Luis Augusto Teixeira - Neste caso, mesmo com toda a plasticidade, creio que a definição mais adequada para o chute seria “voleio”. Para uma bicicleta legítima, o jogador deveria estar de costas para o gol e fazer movimentos com as duas pernas, uma lançada ao alto e em seguida a outra golpeando a bola, se assemelhando a uma pedalada. Daí o nome de “bicicleta”. O Richarlisson no momento do chute estava de lado para o gol e usou apenas a perna de chute para finalizar. De qualquer maneira, o movimento feito pelo Richarlisson foi bastante desafiador em função de ter dominado a bola com a perna não-dominante (olha a importância estratégica da habilidade bilateral), do giro rápido para posicionar o corpo em função da posição da bola e chute com a bola em posição alta. Outro detalhe: apesar de toda essa mudança espacial em um breve intervalo de tempo, ele não perdeu a orientação do gol e de onde estava o goleiro, chutando em um ponto fora de alcance. Uma obra de arte da motricidade! 

O professor Luis Augusto Teixeira (no detalhe) analisa a motricidade de Richarlison no gol 
(Fotos: Divullgação/EEFEUSP e Lucas Figueiredo/CBF) 

Blog do Guri - Como é a programação mental do jogador para planejar e executar esse movimento com tamanha precisão?

Luis Augusto Teixeira - Tem sido veiculada uma imagem do treino em que ele acerta um voleio muito parecido com este gol. Certamente treinar uma coordenação complexa como esta é indispensável para conseguir fazer durante o jogo. Por outro lado, as condições específicas que se apresentam em um jogo são únicas, tais como a forma como a bola chega, posicionamento do chutador em relação à trave e marcação que está recebendo. 

Neste momento, o jogador tem que produzir um movimento único a partir de suas experiências motoras prévias. Não é apenas a reprodução daquilo que foi feito nos treinamentos, mas algo novo. É um ato altamente criativo, que requer não apenas saber fazer, mas sobretudo vislumbrar a possibilidade de aplicação daquele movimento e realizá-lo em um intervalo de tempo curtíssimo (estimo que menos de 0,5 segundo).

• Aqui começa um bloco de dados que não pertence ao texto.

-- ==== Sys2Proof/Tests/Slice0.lean ====
section
/-! SUPPORT. The model's own tests: for every statement with hypotheses a witness that they can be met together (clause by clause), and
small tests of one command on one state. What a test expects is taken from the rule its docstring names. -/
namespace Sys2Proof.Tests

open Machine

set_option Elab.async false

/-- The state after reset in device mode `mode`, with no WAKE due and the register fields given their values. -/
def st (mode : Nat) (regs : List (Field × Nat)) : State :=
  regs.foldl (fun s e => s.setF e.1 e.2) ({ State.reset with dev := { State.reset.dev with bootPending := false } }.setF F.DEV_MODE_mode mode)

/-- The fields given their values in force. -/
def cf (l : List (Field × Nat)) (s : State) : State := l.foldl (fun s e => s.force e.1 e.2) s

/-- The command answers a next state that has the property. -/
def ends (o : Host.Outcome State Fault Refusal) (p : State → Bool) : Bool :=
  match o with
  | .next t => p t
  | _ => false

/-! ## The machine as a whole -/

/-- The hypotheses of StepRunsFront are met. -/
theorem witness_StepRunsFront : ∃ s : State, s.pending = [] := ⟨State.reset, rfl⟩

/-- The hypotheses of StepsKeepTidy are met, by the reset state with a command in its queue. -/
theorem witness_StepsKeepTidy : ∃ s t : State, s.tidy ∧ step s = .next t :=
  ⟨{ State.reset with pending := [.spiStatus false] }, _, by constructor <;> decide +kernel, rfl⟩

/-- Both hypotheses of WellFormedCommandsRun are met, by a band at the end of its width and one beyond it. -/
theorem witness_WellFormedCommandsRun : wellFormed (.idleMeasure 0 0 2 3 0) = true ∧ wellFormed (.idleMeasure 0 0 1 2 0) = false := by
  decide

/-- The hypotheses of CommandsKeepTheirFrame are met. -/
theorem witness_CommandsKeepTheirFrame : ∃ (i : Instr) (s t : State), exec i s = .next t := ⟨.spiStatus false, State.reset, _, rfl⟩

/-- The hypotheses of both clauses of ErrorCodeHoldsFirst are met. -/
theorem witness_ErrorCodeHoldsFirst : (∃ s : State, s.on (F.ERR_valid 0x18) = false) ∧
    (∃ s : State, s.on (F.ERR_valid 0x18) = true ∧ s.logRuns = true) :=
  ⟨⟨st 4 [], by decide +kernel⟩, ⟨st 4 [(F.ERR_valid 0x18, 1)], by decide +kernel⟩⟩

/-- R55: a second error is lost, and the first one stays. -/
theorem test_second_error_is_lost : let s := State.err 0x18 2 0x85 (State.err 0x18 1 0x81 (st 4 []));
    s.g (F.ERR_code 0x18) = 0x81 ∧ s.g (F.ERR_step 0x18) = 1 ∧ s.on (F.ERR_lost 0x18) = true := by decide +kernel

/-- INDEX: no row of the table gives bits, so that no word spells a command. -/
theorem test_no_word_spells_a_command : decodeTableWord 32 0 = none ∧ State.reset.withFetchWord 32 0 = State.reset := by decide +kernel

/-- A step takes the first command and leaves the second in the queue. -/
theorem test_step_takes_the_front : ends (step { State.reset with pending := [.spiStatus true, .xtalLock] })
    (fun t => t.pending == [.xtalLock] && t.spi.words.length == 1) = true := by decide +kernel

/-- R206: a subcarrier splits into 2^w bands. -/
theorem test_wf_bands : wellFormed (.preambleDetect 0 0 [(0, 1)] [(0, 0)] 0 0) = false ∧ wellFormed (.burstHeaderDecode 0 0 1 2 0) = false ∧
    wellFormed (.burstRxDone 0 0 1 3 0 0 0 0) = false ∧ wellFormed (.idleMeasure 0 0 1 2 0) = false := by decide

/-- R298: defect 0 is one of an engine, defect 8 one of a group. -/
theorem test_wf_defects : wellFormed (.defectDeclare 0 (.group 3) false) = false ∧ wellFormed (.defectClear 8 (.engine 0)) = false := by decide

/-- R303: the magnitudes of these taps sum to 64. -/
theorem test_wf_taps : wellFormed (.trainingComplete 0 (63 * 1024 + 1)) = false := by decide

/-- 04_line_transmit.md, option A of the worked case: coded rate 2,291.6 Gb/s and net rate 1,805.1 Gb/s. -/
theorem test_worked_rate : codedTenths (codedRate 1000 3 8 3 152) = 22916 ∧ netTenths 2 (codedRate 1000 3 8 3 152) = 18051 := by decide +kernel

/-- 05_line_receive.md, the worked case of R197: LQ 148, and 116 with one slip. -/
theorem test_worked_quality : lqExact 5729000 286450000 500 0 = 148 ∧ lqExact 5729000 286450000 500 1 = 116 := by decide +kernel

/-- 06_point_to_multipoint.md, grants 0 and 1 of the worked case: G, and T = 368 + P. -/
theorem test_worked_burst : grantSymbols 480 0 240 = 112500 ∧ 368 + payloadSymbols 2 212 = 112414 ∧ grantSymbols 480 1 512 = 120000 ∧
    368 + payloadSymbols 0 113 = 119813 := by decide +kernel

/-- R137: sign 1 and label 10 is the level −7; R139: position 32 carries a pilot, and data symbol 31 stands behind it. -/
theorem test_symbols : dimension [true, true, false] = -7 ∧ isPilot 32 = true ∧ dataPosition 31 = 33 ∧ dataIndex 33 = 31 := by decide

/-- R141: of the enabled subcarriers 1 and 3 of four, symbol 5 of the stream goes to subcarrier 3 as its data symbol 2. -/
theorem test_dealing : dealTo 4 10 5 = some (3, 2) ∧ dealFrom 4 10 3 (dataPosition 2) = some 5 := by decide

/-- R564, R557: in DORMANT (mode 0) ENV is at 0 V and PCIe is not driven, GPIO is not driven before GPIO_DIR says so; code 1,023 is 1.2 V. -/
theorem test_balls : ballDrive (st 0 []) (.env 0) = .low ∧ ballDrive (st 0 []) .pcieTx = .highZ ∧ ballDrive (st 4 []) (.gpio 3) = .highZ ∧
    envMicrovolts 1023 = 1200000 := by decide +kernel

/-- R98: STANDBY (3) has a row of its own. -/
theorem test_wf_mode_code : wellFormed (.modeReqNotAllowed .mgmt 3 0) = false := by decide

namespace Fabric

/-- A word MGMT wrote. -/
def mw : MbxWord := { word := 7, writer := 3 }
/-- Mailbox direction `n` holds `k` words. -/
def mb (n k : Nat) (s : State) : State := { s with fab := { s.fab with mbx := [(n, List.replicate k mw)] } }
/-- Vector 63 pends, unmasked, with the link up or down. -/
def vs (u : Bool) (s : State) : State := { s with ev := { s.ev with linkUp := u, msiEnabled := true, funcUnmasked := true, msiUnmasked := [(63, true)], msiPend := [(63, true)] } }

/-- The hypotheses of EventForceSetsSticky are met together. -/
theorem witness_EventForceSetsSticky : ∃ (m : Master) (p : Fin 256) (s : State), s.admits m p.val true :=
  ⟨.mgmt, 2, (st 4 [(F.LOCK_owner 2, 0)]), by unfold State.admits; decide +kernel⟩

Blog do Guri - Richarlison executou um movimento semelhante ao do gol no último treino antes do jogo. Como a repetição ajuda no aprimoramento do exercício?

Luis Augusto Teixeira - Além do que abordei na resposta à questão anterior, vale a pena destacar a importância da variabilidade de prática, buscando criar boas condições durante o treinamento para que o jogador transfira o que treinou para a situação de jogo. Como se trata de ambiente instável, a capacidade e generalização é fundamental para o sucesso. Quanto mais realísticas e diversificadas forem as condições de treinamento, maiores as chances de generalização durante o jogo.

Blog do Guri - Fatores psicológicos podem atrapalhar atleta (no caso se ele pensar que está numa Copa do Mundo e não pode falhar em um lance assim)? O segredo seria automatizar tudo de forma a não pensar em nada além da execução do movimento?

Luis Augusto Teixeira - Bem aqui temos uma questão distinta, que é de dimensão psicológica. Muitos jogadores possuem habilidade excepcional, mas na hora de uma competição importante não conseguem desempenhar o que podem por medo do fracasso. A automatização de movimentos será sempre essencial para o ótimo desempenho motor, mas nesta questão uma boa preparação psicológica deve trazer melhores resultados.